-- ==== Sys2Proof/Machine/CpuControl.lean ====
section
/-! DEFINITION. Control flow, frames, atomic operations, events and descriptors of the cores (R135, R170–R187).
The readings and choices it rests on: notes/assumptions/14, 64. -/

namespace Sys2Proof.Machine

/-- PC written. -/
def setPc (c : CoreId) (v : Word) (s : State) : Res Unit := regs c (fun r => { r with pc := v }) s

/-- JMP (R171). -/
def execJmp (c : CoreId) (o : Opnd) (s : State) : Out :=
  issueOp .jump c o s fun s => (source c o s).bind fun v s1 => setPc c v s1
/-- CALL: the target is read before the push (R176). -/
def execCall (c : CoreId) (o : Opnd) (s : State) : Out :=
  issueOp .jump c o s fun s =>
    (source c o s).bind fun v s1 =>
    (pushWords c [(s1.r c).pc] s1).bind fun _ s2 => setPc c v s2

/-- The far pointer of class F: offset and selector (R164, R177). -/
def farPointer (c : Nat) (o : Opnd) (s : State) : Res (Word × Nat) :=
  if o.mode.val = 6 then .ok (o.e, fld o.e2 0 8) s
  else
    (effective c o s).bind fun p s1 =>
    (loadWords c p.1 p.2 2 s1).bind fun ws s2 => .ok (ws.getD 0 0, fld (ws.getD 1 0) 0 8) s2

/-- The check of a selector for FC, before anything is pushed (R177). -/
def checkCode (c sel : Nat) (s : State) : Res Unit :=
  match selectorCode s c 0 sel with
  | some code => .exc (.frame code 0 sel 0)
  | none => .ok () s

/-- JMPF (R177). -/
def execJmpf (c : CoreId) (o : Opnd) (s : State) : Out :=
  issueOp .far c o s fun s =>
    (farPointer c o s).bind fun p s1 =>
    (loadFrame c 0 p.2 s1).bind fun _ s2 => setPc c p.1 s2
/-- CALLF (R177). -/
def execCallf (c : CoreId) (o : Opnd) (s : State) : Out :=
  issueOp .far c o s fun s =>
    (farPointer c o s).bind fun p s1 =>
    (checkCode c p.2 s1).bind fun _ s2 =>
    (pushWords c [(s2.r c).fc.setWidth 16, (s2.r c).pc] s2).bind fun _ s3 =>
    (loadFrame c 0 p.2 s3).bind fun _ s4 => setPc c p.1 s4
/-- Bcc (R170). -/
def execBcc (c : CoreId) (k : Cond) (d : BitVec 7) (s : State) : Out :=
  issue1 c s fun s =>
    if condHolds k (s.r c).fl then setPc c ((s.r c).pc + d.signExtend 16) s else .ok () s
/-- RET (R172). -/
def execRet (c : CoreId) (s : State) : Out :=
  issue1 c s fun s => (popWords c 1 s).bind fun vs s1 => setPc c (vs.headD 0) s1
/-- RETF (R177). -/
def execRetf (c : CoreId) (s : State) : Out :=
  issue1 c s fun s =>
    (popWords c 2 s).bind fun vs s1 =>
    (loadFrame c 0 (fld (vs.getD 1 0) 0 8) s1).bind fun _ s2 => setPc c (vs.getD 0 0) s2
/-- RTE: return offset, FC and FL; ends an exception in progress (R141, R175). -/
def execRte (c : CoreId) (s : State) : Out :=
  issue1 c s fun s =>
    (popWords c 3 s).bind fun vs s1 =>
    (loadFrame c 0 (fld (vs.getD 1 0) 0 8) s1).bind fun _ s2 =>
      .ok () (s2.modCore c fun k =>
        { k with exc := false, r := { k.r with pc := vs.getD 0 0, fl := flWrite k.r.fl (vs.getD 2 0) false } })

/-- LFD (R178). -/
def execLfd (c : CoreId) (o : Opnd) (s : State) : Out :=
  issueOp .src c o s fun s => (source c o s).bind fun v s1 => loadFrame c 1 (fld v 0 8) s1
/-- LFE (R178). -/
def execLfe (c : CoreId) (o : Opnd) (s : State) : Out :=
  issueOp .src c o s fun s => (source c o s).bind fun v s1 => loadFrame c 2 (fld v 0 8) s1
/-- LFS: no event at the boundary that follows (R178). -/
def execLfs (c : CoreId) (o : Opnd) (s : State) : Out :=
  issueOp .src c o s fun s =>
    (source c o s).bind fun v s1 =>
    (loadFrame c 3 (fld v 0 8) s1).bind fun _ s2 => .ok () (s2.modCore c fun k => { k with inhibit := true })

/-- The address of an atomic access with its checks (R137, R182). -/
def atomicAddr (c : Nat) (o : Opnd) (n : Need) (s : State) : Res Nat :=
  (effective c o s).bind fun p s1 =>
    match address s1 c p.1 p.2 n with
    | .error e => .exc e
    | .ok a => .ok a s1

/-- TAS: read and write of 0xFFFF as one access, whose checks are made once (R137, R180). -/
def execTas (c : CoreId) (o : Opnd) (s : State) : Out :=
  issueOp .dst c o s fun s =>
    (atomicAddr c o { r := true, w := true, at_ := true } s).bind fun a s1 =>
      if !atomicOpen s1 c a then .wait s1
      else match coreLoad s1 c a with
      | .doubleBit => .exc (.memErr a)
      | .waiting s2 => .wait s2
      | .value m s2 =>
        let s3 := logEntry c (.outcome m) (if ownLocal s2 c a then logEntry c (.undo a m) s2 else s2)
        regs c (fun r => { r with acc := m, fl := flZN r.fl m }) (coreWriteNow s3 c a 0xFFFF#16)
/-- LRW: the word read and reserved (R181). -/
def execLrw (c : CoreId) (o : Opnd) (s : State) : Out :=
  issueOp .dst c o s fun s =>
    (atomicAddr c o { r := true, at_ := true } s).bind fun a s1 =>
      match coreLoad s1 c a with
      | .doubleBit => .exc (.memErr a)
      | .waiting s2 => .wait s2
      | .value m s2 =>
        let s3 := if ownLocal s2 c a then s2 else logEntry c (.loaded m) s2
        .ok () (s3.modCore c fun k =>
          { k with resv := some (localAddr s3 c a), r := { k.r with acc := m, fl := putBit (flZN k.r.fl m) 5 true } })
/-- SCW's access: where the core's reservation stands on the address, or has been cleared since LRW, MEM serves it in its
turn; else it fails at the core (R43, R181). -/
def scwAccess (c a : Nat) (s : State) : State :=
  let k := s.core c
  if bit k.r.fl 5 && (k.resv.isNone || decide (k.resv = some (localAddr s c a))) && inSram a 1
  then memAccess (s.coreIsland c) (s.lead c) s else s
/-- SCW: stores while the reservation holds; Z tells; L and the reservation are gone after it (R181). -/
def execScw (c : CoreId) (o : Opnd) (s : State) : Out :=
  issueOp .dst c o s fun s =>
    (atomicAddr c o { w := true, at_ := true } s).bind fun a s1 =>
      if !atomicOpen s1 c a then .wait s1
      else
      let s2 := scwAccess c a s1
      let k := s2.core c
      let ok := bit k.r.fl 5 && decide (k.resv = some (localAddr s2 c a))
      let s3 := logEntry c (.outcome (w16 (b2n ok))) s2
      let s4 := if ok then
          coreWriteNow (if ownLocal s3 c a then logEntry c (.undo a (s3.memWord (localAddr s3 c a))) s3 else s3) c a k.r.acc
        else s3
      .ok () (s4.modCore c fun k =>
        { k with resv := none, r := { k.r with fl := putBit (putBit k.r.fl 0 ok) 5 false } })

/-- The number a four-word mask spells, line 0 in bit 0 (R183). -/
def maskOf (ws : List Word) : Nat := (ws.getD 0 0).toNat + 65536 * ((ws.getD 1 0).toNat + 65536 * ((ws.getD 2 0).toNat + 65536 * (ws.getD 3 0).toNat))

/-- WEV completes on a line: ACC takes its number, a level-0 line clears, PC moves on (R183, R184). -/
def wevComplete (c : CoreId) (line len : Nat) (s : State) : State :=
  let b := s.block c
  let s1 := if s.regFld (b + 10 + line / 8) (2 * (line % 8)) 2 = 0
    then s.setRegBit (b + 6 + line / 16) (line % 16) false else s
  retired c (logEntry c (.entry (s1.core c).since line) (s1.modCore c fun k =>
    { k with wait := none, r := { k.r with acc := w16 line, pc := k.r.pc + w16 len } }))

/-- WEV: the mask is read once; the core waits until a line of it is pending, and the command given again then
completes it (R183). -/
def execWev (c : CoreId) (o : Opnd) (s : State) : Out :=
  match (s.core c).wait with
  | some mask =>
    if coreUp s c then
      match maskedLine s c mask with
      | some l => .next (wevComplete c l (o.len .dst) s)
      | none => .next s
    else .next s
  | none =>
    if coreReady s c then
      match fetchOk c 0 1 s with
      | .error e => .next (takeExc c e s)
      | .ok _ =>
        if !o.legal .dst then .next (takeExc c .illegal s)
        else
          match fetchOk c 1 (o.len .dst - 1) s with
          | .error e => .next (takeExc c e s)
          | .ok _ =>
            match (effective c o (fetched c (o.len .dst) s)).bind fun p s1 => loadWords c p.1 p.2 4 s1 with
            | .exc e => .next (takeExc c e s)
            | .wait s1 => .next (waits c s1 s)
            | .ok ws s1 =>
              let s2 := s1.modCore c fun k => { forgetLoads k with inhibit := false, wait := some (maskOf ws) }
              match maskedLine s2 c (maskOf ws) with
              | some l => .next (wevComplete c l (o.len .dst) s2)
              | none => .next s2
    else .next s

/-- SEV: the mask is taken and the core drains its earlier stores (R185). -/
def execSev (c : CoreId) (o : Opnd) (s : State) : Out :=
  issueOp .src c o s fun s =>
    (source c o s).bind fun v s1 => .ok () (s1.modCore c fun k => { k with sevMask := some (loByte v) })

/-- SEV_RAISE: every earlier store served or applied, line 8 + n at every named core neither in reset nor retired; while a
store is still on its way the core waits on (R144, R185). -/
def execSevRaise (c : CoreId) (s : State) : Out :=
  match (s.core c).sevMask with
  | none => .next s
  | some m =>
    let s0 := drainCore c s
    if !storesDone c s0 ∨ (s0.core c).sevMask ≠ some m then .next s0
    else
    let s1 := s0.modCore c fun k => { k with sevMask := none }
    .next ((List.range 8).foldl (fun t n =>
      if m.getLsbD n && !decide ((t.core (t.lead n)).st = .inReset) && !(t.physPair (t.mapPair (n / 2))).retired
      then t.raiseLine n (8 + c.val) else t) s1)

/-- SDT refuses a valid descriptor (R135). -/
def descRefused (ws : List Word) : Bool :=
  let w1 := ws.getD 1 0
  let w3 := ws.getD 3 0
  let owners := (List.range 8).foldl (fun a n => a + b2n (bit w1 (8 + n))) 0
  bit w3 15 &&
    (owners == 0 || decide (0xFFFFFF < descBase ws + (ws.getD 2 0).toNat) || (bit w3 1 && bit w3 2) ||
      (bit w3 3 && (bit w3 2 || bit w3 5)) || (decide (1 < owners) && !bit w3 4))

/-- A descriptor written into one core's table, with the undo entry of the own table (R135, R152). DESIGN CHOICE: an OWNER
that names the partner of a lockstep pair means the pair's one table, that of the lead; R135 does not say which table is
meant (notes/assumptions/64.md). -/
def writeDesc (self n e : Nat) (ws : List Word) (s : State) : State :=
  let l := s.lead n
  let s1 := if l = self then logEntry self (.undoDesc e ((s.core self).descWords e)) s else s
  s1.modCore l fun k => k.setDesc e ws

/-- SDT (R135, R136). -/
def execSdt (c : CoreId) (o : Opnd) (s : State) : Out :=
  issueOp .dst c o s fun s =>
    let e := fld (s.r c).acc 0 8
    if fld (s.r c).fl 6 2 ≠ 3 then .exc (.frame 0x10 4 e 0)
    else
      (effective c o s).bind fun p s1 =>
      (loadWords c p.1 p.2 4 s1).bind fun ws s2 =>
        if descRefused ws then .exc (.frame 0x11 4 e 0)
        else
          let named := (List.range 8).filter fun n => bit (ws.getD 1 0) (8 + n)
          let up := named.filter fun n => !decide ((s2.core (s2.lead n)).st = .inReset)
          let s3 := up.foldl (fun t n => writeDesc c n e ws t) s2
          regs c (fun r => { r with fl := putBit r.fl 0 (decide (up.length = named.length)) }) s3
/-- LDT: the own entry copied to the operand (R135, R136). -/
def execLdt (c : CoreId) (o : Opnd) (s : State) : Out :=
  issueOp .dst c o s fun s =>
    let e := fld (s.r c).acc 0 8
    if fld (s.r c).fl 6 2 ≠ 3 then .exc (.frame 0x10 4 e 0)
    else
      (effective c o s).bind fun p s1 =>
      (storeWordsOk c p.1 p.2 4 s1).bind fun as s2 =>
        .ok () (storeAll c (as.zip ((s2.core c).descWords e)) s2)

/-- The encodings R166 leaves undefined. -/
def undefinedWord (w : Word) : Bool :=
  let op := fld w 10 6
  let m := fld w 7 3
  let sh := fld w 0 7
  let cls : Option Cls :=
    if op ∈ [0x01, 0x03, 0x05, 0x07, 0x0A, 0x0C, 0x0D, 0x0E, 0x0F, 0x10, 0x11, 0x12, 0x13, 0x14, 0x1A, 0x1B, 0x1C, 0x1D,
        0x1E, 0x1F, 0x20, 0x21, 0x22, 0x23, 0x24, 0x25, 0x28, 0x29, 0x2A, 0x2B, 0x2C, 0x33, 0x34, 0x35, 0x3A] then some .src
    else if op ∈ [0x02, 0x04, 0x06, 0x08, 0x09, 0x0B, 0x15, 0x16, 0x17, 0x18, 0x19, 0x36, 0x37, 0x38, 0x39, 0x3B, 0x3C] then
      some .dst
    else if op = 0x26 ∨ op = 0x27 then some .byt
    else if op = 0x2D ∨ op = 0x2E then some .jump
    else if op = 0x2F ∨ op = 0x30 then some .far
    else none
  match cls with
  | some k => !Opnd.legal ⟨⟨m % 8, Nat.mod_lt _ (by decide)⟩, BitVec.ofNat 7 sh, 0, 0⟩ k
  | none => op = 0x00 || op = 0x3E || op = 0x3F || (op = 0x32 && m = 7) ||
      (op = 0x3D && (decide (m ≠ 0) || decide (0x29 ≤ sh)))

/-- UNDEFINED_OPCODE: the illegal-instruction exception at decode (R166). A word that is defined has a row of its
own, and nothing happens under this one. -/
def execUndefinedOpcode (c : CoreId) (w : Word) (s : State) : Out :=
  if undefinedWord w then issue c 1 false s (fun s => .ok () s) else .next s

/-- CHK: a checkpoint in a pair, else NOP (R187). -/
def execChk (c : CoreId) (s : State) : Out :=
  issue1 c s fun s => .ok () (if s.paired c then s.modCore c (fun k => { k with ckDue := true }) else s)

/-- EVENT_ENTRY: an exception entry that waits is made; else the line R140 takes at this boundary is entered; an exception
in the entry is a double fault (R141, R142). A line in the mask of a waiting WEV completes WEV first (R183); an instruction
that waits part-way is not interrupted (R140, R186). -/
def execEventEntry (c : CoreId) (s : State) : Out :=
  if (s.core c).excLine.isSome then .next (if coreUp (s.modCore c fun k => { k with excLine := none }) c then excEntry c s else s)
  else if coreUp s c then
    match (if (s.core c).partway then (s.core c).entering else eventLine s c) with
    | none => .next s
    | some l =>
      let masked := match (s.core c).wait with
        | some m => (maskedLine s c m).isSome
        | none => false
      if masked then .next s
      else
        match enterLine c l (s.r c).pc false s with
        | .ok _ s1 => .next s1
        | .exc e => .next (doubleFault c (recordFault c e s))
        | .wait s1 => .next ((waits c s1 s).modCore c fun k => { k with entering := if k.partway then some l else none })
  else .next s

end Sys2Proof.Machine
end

++++++++++

▸ TASK REQUIREMENTS:
In the material above, each line with the word "isSome" should be copied.

▸ ANSWER FOR THIS EXERCISE:
  if (s.core c).excLine.isSome then .next (if coreUp (s.modCore c fun k => { k with excLine := none }) c then excEntry c s else s)
        | some m => (maskedLine s c m).isSome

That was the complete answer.